Effects of interaction on an adiabatic quantum electron pump

We study the effects of inter-electron interactions on the charge pumped through an adiabatic quantum electron pump. The pumping is through a system of barriers, whose heights are deformed adiabatically. (Weak) interaction effects are introduced through a renormalisation group flow of the scattering matrices and the pumped charge is shown to {\it always} approach a quantised value at low temperatures or long length scales.
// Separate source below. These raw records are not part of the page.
-- ==== Sys2Proof/Machine/Host.lean ====
section
/-! DEFINITION. The host interface (chapter 12): functions and their events (R304, R329), SQ entries (R312 to R315), doorbells
(R308), the admin queue (R316), the query aperture (R319), and DMA channels with their bus errors (R321 to R328). -/

namespace Sys2Proof.Machine

/-! ### Functions -/

/-- Whether a function takes BAR2 and BAR4 requests and may make DMA requests: the link is up, start-up has not failed (R390) and TDISP allows it
(R304). -/
def Dev.fnOpen (d : Dev) (f : Nat) : Bool := d.dma.linkup && decide (d.pwr.state ≠ .starting ∧ d.pwr.state ≠ .failed) && decide (f < 17 ∧ d.tdi f ≠ 2 ∧ d.tdi f ≠ 4)

/-- Whether a function takes a BAR2 or BAR4 request: in RUN only one with the T bit; one without is answered Unsupported Request (R304). -/
def Dev.barOpen (d : Dev) (f : Nat) (tbit : Bool) : Bool := d.fnOpen f && (decide (d.tdi f ≠ 3) || tbit)

/-- Whether a function's queues work: enabled, no function event running, the node ready. -/
def Dev.fnLive (d : Dev) (f : Nat) : Bool := d.fnOpen f && d.awake && (d.fn f).enable && !(d.fn f).resetting && !(decide (f ≠ 0) && d.partHeld (f - 1))

def Dev.sqCount (d : Dev) (f : Nat) : Nat := d.reg (rk (0x01000100 + 8 * f) 16)
def Dev.cqCount (d : Dev) (f : Nat) : Nat := d.reg (rk (0x01000100 + 8 * f) 48)

/-- The channel that is local channel c of a function. -/
def Dev.chOf (d : Dev) (f c : Nat) : Option Nat := ((List.range 64).filter (fun x => decide (d.chOwner x = f)))[c]?

/-- A BAR2 or BAR4 write that is discarded (R305, R319). -/
def Dev.badWrite (d : Dev) : Dev := d.bump (rk 0x01000010 48) 16 1

/-! ### Bus errors on node transfers (Table 12.8) -/

/-- A fetch of a QP context failed: the QP enters error with ERRC 12, and its parked packets go (R266). -/
def Dev.fetchFails (d : Dev) (n : Nat) : Dev :=
  match mget d.trn.qps n with
  | none => d
  | some q =>
    let mine := (d.trn.parked.filter (fun p => decide (p.1 = n))).map Prod.snd
    let d := { d with trn := { d.trn with parked := d.trn.parked.filter (fun p => decide (p.1 ≠ n)) } }
    let d := d.dropXfer (.ctx n)
    let q := { q with fetching := false, state := 2, errc := 12 }
    -- the context is cached where there is room for it; else it stays in the host table, in error
    let d := match d.qpFits q with
      | some d => d.setQp n { q with cached := true, reserved := 0 }
      | none => d.noQpRoom.setQp n { q with changed := true }
    ((mine.foldl (fun d p => d.dropPkt 12 p.hdr) d).flushSends n).escapement

/-- The transfer that an idle running channel takes up: the oldest that comes to it from a halted channel, else the oldest of its own class;
transfers due wait for their function and the link (R329). -/
def Dev.nextXfer (d : Dev) (ch : Nat) : Option Xfer :=
  let due := d.dma.xfers.filter (fun x => x.chan.isNone && (match d.xferRead x.what with
    | none => false
    | some r => d.fnOpen r.1))
  match due.find? (fun x => d.redirected ch x.what) with
  | some x => some x
  | none => due.find? (fun x => (d.homesOf x.what).contains ch)

/-- A node channel takes up a transfer when it is idle, and issues its read once staging units are reserved for every byte that the read
returns; until then the channel waits, and what follows waits behind it (R413). -/
def Dev.runChan (d : Dev) (ch : Nat) : Dev :=
  if !d.chRuns ch then d else
  let d := match (if d.chIdle ch then d.nextXfer ch else none) with
    | none => d
    | some x => { d with dma := { d.dma with xfers := updFirst (fun y => decide (y = x)) (fun y => { y with chan := some ch }) d.dma.xfers } }
  match d.dma.xfers.find? (fun x => decide (x.chan = some ch) && !x.issued) with
  | none => d
  | some x => match d.xferRead x.what with
    | none => d
    | some (f, a, n) =>
      let u := match x.what with
        | .ctx _ => 0
        | .stage _ => stageUnits n
      if !d.backRoom u || !d.fnOpen f then d else
      ({ d with dma := { d.dma with xfers := updFirst (fun y => decide (y = x)) (fun y => { y with issued := true, units := u }) d.dma.xfers } }).emit
        (.hostRead f a n (d.tOf f))

/-- Page-runs of T3 whose stage-back some request waits for (R188). -/
def Dev.stagesDue (d : Dev) : List RunId :=
  let t3 (l : Loc) : Bool := match l with
    | .t3 _ => true
    | _ => false
  (d.stageWants.filter (fun id => (match d.pageOf id with
    | none => false
    | some (_, _, _, e) => t3 e.loc) || (d.oldWait id).isSome)).eraseDups ++
  (d.plc.runs.filter (fun r => (match r.copy with
    | none => false
    | some c => t3 c.ent.loc && !c.ent.failed) && d.shadowWanted r.id)).map Run.id

/-- Node transfers come and go with what waits for them, and the node channels go on with theirs, in ascending number. -/
def Dev.nodeDma (d : Dev) : Dev :=
  let due := d.stagesDue
  let keep (x : Xfer) : Bool := match x.what with
    | .ctx _ => true
    | .stage id => x.issued || due.contains id
  let xs := d.dma.xfers.filter keep
  let new := due.filter (fun id => !xs.any (fun x => decide (x.what = .stage id)))
  let d := { d with dma := { d.dma with xfers := xs ++ new.map (fun id => Xfer.mk (.stage id) none false 0) } }
  if d.chipReset then d.flushOut else d.nodeChans.foldl Dev.runChan d.flushOut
The maximum value of the pumped charge is set by the number of barriers and is given by $Q_{\rm max} = n_b -1$. The correlation between the transmission and the charge pumped is studied by seeing how much of the transmission is enclosed by the pumping contour. The (integer) value of the pumped charge at low temperatures is determined by the number of transmission maxima enclosed by the pumping contour. The dissipation at finite temperatures leading to the non-quantised values of the pumped charge scales as a power law with the temperature ($Q-Q_{\rm int} \propto T^{2\alpha}$), or with the system size ($Q-Q_{\rm int} \propto L_s^{-2\alpha}$), where $\alpha$ is a measure of the interactions and vanishes at $T=0 ~(L_s=\infty)$. For a double barrier system, our result agrees with the quantisation of pumped charge seen in Luttinger liquids.